Collected data entries:
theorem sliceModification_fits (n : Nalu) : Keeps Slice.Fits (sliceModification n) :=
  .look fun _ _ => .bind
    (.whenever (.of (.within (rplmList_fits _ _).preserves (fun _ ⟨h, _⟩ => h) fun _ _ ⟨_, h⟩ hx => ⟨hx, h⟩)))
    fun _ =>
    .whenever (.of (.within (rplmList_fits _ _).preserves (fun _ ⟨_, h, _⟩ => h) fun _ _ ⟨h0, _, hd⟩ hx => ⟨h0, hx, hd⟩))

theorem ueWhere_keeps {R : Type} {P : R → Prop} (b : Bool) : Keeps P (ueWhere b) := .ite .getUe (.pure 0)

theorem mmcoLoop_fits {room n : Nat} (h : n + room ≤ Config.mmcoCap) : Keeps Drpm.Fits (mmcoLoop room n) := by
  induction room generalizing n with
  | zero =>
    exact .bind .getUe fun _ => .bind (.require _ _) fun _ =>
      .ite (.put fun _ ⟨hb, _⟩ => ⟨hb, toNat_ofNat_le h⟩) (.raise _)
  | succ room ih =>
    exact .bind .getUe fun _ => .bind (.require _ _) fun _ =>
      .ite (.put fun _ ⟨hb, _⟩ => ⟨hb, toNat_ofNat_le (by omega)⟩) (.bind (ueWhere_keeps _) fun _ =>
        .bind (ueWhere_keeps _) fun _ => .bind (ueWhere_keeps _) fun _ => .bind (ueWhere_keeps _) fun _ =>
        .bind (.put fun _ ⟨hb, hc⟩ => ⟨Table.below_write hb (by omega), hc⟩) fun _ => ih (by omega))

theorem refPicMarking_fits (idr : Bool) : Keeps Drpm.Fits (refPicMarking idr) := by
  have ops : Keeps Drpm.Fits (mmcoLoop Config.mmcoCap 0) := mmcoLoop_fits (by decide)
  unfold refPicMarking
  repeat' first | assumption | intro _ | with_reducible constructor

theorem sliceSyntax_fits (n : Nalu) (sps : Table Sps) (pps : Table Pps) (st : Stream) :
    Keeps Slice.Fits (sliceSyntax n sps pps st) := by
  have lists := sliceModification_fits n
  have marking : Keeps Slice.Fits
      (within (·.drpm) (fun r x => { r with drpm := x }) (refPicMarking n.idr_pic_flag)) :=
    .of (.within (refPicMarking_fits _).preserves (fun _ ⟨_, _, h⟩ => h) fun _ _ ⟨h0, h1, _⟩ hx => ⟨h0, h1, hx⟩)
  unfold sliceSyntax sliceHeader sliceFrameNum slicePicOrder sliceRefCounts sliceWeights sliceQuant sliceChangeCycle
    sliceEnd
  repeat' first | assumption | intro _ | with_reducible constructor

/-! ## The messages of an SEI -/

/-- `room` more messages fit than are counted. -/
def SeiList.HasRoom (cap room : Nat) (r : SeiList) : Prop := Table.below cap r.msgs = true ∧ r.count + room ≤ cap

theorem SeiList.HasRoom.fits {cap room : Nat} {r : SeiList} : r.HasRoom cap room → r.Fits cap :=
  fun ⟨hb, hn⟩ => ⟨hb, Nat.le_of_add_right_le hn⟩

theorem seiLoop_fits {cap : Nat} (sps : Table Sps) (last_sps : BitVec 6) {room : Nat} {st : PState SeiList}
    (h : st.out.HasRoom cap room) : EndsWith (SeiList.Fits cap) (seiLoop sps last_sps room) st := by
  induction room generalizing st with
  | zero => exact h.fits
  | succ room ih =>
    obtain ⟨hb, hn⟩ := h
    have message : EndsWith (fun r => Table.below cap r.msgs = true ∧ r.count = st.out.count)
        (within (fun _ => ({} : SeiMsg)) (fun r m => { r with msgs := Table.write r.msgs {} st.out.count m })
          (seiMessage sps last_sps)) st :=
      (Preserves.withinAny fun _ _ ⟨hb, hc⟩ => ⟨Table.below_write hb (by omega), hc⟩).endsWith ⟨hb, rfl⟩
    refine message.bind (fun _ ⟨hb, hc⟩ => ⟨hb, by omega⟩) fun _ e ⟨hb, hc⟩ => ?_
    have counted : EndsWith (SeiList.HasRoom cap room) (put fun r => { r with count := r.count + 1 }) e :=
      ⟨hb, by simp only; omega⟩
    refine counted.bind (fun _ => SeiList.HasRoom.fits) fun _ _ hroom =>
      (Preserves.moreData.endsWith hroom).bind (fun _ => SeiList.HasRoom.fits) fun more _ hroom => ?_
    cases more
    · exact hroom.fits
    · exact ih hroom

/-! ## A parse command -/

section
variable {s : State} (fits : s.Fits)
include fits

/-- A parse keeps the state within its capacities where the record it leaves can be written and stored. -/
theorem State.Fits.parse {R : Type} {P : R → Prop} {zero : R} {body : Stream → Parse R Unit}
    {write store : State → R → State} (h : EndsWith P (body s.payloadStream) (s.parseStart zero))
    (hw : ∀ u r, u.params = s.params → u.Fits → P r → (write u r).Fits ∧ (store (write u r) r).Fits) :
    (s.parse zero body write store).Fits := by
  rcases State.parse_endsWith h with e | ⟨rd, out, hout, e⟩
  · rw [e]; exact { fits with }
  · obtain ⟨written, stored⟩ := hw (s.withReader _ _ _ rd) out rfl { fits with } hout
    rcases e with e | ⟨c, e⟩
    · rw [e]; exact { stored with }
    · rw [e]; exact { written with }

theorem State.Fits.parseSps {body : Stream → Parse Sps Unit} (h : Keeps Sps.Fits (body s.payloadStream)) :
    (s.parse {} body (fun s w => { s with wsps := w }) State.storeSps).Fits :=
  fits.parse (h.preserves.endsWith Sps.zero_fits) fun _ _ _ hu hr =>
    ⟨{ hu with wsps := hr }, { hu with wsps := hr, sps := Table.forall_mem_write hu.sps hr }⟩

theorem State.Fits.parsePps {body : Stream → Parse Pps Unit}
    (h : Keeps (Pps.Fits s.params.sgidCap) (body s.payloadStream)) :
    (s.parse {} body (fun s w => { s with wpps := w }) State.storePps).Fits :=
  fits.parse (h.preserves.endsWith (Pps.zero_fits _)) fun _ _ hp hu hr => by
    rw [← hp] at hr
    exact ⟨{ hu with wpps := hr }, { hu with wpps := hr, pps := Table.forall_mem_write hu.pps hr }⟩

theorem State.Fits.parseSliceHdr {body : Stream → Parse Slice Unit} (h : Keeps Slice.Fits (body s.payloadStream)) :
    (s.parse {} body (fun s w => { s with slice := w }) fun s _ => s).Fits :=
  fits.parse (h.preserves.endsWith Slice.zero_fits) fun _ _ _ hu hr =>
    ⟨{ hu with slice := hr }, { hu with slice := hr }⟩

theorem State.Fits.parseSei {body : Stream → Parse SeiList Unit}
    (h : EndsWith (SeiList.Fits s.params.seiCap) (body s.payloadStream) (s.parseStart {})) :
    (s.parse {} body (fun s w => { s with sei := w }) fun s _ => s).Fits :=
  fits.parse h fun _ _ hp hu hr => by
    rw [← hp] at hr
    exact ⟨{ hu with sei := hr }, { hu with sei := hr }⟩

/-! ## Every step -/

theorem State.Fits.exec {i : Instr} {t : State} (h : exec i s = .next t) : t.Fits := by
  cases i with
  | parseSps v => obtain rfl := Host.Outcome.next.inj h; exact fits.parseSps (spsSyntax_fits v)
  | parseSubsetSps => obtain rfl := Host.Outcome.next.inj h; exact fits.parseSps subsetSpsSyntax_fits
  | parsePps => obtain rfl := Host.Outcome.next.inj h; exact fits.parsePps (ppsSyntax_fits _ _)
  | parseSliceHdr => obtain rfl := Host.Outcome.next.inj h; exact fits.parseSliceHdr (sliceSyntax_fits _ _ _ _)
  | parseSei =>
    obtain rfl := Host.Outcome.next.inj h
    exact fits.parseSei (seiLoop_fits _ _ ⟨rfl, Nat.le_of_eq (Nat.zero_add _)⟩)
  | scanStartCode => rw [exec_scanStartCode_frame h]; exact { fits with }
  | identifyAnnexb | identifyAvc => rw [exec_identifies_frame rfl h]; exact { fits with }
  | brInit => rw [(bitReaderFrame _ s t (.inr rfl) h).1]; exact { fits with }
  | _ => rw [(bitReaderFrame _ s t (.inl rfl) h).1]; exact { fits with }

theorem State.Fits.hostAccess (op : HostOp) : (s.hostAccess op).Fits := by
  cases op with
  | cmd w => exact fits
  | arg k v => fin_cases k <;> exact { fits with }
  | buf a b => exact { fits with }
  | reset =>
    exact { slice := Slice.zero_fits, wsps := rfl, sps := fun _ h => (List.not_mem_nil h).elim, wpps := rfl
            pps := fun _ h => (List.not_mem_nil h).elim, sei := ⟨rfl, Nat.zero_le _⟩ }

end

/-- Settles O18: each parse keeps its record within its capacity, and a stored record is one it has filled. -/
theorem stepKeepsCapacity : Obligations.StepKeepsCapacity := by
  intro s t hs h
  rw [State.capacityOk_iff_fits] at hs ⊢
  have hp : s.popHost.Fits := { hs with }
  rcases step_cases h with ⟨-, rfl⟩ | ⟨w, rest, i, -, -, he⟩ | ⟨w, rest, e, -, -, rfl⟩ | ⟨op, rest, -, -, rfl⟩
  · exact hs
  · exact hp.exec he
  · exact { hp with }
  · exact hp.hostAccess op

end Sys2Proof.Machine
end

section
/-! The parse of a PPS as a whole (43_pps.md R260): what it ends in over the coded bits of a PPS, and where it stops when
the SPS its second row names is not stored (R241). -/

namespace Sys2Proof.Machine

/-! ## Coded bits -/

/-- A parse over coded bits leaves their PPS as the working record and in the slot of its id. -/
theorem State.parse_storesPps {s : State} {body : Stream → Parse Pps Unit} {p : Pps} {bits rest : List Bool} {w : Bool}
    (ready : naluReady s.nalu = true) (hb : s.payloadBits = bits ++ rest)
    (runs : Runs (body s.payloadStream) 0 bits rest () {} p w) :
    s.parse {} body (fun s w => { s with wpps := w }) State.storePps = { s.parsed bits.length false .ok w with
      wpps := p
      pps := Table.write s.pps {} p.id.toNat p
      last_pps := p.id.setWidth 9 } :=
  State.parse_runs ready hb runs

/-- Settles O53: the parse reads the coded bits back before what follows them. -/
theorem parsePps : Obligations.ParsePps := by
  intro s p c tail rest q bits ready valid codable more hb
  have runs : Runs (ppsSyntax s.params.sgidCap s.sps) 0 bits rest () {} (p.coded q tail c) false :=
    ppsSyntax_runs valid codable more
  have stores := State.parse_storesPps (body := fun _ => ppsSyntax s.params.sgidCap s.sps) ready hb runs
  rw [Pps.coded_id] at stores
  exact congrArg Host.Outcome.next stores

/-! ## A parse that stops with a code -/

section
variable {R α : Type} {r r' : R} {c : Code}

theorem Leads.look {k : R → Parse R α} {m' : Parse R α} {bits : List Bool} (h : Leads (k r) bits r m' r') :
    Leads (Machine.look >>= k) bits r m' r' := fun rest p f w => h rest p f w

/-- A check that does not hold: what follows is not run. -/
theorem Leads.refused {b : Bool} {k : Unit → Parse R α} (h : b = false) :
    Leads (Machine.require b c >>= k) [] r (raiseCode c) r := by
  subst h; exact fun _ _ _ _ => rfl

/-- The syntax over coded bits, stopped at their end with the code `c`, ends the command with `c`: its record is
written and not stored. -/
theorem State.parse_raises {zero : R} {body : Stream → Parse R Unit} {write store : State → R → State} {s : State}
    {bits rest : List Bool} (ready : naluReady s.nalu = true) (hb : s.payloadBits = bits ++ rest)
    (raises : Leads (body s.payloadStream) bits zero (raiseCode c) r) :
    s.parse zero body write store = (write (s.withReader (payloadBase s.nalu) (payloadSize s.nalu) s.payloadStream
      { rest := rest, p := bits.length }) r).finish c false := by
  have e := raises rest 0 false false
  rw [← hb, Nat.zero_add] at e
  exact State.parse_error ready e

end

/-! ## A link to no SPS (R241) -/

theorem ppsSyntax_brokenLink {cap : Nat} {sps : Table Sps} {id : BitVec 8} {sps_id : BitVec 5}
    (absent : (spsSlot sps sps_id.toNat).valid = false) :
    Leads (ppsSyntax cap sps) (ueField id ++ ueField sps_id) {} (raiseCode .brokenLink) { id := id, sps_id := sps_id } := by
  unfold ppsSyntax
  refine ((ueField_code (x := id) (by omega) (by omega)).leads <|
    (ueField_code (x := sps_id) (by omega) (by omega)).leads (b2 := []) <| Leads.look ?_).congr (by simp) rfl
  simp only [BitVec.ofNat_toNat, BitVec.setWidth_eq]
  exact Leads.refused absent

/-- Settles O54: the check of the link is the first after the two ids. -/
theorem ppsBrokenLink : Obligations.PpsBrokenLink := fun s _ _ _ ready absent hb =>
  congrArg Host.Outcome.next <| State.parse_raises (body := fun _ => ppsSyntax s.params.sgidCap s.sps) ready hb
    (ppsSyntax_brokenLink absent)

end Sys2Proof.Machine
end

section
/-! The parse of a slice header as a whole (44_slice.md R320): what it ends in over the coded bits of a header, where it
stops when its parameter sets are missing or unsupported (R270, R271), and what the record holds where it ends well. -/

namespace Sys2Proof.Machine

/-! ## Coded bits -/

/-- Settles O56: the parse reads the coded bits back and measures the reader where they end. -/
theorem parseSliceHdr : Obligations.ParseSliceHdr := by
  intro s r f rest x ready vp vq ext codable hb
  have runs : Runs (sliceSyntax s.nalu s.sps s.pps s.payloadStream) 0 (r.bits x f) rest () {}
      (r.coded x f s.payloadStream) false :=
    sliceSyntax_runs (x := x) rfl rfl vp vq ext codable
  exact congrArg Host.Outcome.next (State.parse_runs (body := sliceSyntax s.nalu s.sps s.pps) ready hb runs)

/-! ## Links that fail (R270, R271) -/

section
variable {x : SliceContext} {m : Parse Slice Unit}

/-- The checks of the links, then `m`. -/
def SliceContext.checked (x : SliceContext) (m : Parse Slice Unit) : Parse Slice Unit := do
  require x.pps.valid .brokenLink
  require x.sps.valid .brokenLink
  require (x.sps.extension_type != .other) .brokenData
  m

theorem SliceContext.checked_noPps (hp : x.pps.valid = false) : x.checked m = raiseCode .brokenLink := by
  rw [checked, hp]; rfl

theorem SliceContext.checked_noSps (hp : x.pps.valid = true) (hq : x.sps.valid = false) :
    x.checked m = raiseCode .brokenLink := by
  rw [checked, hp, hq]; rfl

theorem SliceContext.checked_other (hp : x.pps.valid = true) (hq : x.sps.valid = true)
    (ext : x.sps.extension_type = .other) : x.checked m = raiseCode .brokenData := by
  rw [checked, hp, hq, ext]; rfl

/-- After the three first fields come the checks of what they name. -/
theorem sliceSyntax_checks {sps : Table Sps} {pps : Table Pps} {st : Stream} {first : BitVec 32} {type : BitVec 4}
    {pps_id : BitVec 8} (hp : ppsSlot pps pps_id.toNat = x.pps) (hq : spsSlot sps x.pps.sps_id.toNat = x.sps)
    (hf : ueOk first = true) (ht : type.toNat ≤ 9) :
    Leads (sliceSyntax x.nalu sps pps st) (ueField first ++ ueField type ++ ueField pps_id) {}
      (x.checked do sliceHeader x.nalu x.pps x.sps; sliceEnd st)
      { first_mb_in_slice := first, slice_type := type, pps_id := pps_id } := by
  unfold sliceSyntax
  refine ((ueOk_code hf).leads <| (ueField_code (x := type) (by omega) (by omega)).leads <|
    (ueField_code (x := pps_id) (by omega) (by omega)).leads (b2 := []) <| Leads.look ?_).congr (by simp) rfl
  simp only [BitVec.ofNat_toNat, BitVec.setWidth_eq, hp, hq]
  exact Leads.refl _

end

Prompt: Reproduce, character for character, only the lines of the preceding data that start at the line with "exact congrArg Host.Outcome.next stores" and end at the line with "Unit → Parse", both included.

Written response:
  exact congrArg Host.Outcome.next stores

/-! ## A parse that stops with a code -/

section
variable {R α : Type} {r r' : R} {c : Code}

theorem Leads.look {k : R → Parse R α} {m' : Parse R α} {bits : List Bool} (h : Leads (k r) bits r m' r') :
    Leads (Machine.look >>= k) bits r m' r' := fun rest p f w => h rest p f w

/-- A check that does not hold: what follows is not run. -/
theorem Leads.refused {b : Bool} {k : Unit → Parse R α} (h : b = false) :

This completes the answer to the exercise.